Extracted material ▸
/-- ERROR is entered through `fail` with a code, from the state with at most its pending command taken. -/
theorem act_enters_error {e : Event} {s t : State} (hs : s.exState ≠ .error) (ha : act e s = .next t)
    (hx : t.exState = .error) : ∃ c p, c ≠ .none ∧ t = fail c { s with pend := p } := by
  cases act_cases e s t ha
  case sendFail c hv ht => exact ⟨c, .none, (validateMaster_code_ne hv).1, ht⟩
  case completeFail c hv ht => exact ⟨c, .none, (validateSlave_code_ne hv).1, ht⟩
  case ioError ht => exact ⟨.transportError, s.pend, by decide, ht⟩
  case mismatch ht => exact ⟨.checksumMismatch, s.pend, by decide, ht⟩
  case write lines _ hw =>
    obtain h | ⟨-, h⟩ := hw.exState_eq
    · exact absurd (h.symm.trans hx) hs
    · simp [h] at hx
  case reset ht => subst ht; cases hx
  all_goals simp_all

/-- Settles O48: `fail` writes STATE, RESULT, TXN and SYNC_SEEN, and keeps the rest. -/
theorem aFailureKeepsTheRegisters : Obligations.AFailureKeepsTheRegisters := by
  intro e s t hs ha hx
  obtain ⟨c, p, hc, rfl⟩ := act_enters_error hs ha hx
  exact ⟨rfl, hc, rfl, rfl, ⟨rfl, rfl, rfl, rfl, rfl, rfl⟩, rfl, rfl, rfl, rfl⟩

end Sys2Proof.Machine
end

/-! # Proofs: a wait, an exchange of a slave, and a receive, whatever the event

Statements of 44_master.md and 45_slave.md that hold of every event in their STATE. A wait polls and never writes
(R138); FRAME_ID is read by no step of RESPONSE_PENDING (R147); a receive completes only with bytes that were asked for
and that verify (R130 (e)). -/

section
namespace Sys2Proof.Machine

/-! ### A wait (R131, R138) -/

theorem ListedInv.txn_of_awaitHeader {s : State} (h : ListedInv s) (hx : s.exState = .awaitHeader) :
    s.txn = none ∨ s.txn = some (.read 1) := by
  match ht : s.txn with
  | none => exact .inl rfl
  | some (.write .header b) => have := h.headerWrite b ht; simp [hx] at this
  | some (.write .response b) => have := h.responseWrite b ht; simp [hx] at this
  | some (.read n) =>
    obtain hx' | ⟨-, rfl⟩ | hx' := h.read n ht
    · simp [hx] at hx'
    · exact .inr rfl
    · simp [hx] at hx'

/-- Settles O40: a wait's own events poll, take a byte or end the wait, and only the header found writes a register. -/
theorem aWaitNeverWrites : Obligations.AWaitNeverWrites := by
  intro e s t h hx ha
  have polls := h.txn_of_awaitHeader hx
  have kept : SameFrame s s ∧ s.hdrPid = s.hdrPid := ⟨⟨rfl, rfl, rfl, rfl, rfl, rfl⟩, rfl⟩
  have hp := h.pend_eq_none hx rfl
  cases act_cases e s t ha
  case write lines _ hw =>
    obtain ⟨c, rfl⟩ | ⟨-, hp', -⟩ | ⟨-, -, rfl⟩ := hw.of_busy ((busy_eq_true_iff _).mpr (by simp [hx]))
    · exact ⟨polls, fun _ _ => kept⟩
    · simp [hp] at hp'
    · exact ⟨.inl rfl, fun _ _ => kept⟩
  case read ht | idle ht => subst ht; exact ⟨polls, fun _ _ => kept⟩
  case poll ht => subst ht; exact ⟨.inr rfl, fun _ _ => kept⟩
  case ioError ht | hunted ht | parityWrong ht | deadline ht => subst ht; exact ⟨.inl rfl, fun _ _ => kept⟩
  case found ht => subst ht; exact ⟨.inl rfl, fun _ hne => absurd rfl hne⟩
  case reset he ht => subst ht; exact ⟨.inl rfl, fun hne _ => absurd he hne⟩
  all_goals simp_all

Problem ▸ Please copy, exactly and with nothing else, the lines above beginning at the line that has "Statements of 44_master.md" and ending with the line that has "case read ht".

Output of the exercise ▸
Statements of 44_master.md and 45_slave.md that hold of every event in their STATE. A wait polls and never writes
(R138); FRAME_ID is read by no step of RESPONSE_PENDING (R147); a receive completes only with bytes that were asked for
and that verify (R130 (e)). -/

section
namespace Sys2Proof.Machine

/-! ### A wait (R131, R138) -/

theorem ListedInv.txn_of_awaitHeader {s : State} (h : ListedInv s) (hx : s.exState = .awaitHeader) :
    s.txn = none ∨ s.txn = some (.read 1) := by
  match ht : s.txn with
  | none => exact .inl rfl
  | some (.write .header b) => have := h.headerWrite b ht; simp [hx] at this
  | some (.write .response b) => have := h.responseWrite b ht; simp [hx] at this
  | some (.read n) =>
    obtain hx' | ⟨-, rfl⟩ | hx' := h.read n ht
    · simp [hx] at hx'
    · exact .inr rfl
    · simp [hx] at hx'

/-- Settles O40: a wait's own events poll, take a byte or end the wait, and only the header found writes a register. -/
theorem aWaitNeverWrites : Obligations.AWaitNeverWrites := by
  intro e s t h hx ha
  have polls := h.txn_of_awaitHeader hx
  have kept : SameFrame s s ∧ s.hdrPid = s.hdrPid := ⟨⟨rfl, rfl, rfl, rfl, rfl, rfl⟩, rfl⟩
  have hp := h.pend_eq_none hx rfl
  cases act_cases e s t ha
  case write lines _ hw =>
    obtain ⟨c, rfl⟩ | ⟨-, hp', -⟩ | ⟨-, -, rfl⟩ := hw.of_busy ((busy_eq_true_iff _).mpr (by simp [hx]))
    · exact ⟨polls, fun _ _ => kept⟩
    · simp [hp] at hp'
    · exact ⟨.inl rfl, fun _ _ => kept⟩
  case read ht | idle ht => subst ht; exact ⟨polls, fun _ _ => kept⟩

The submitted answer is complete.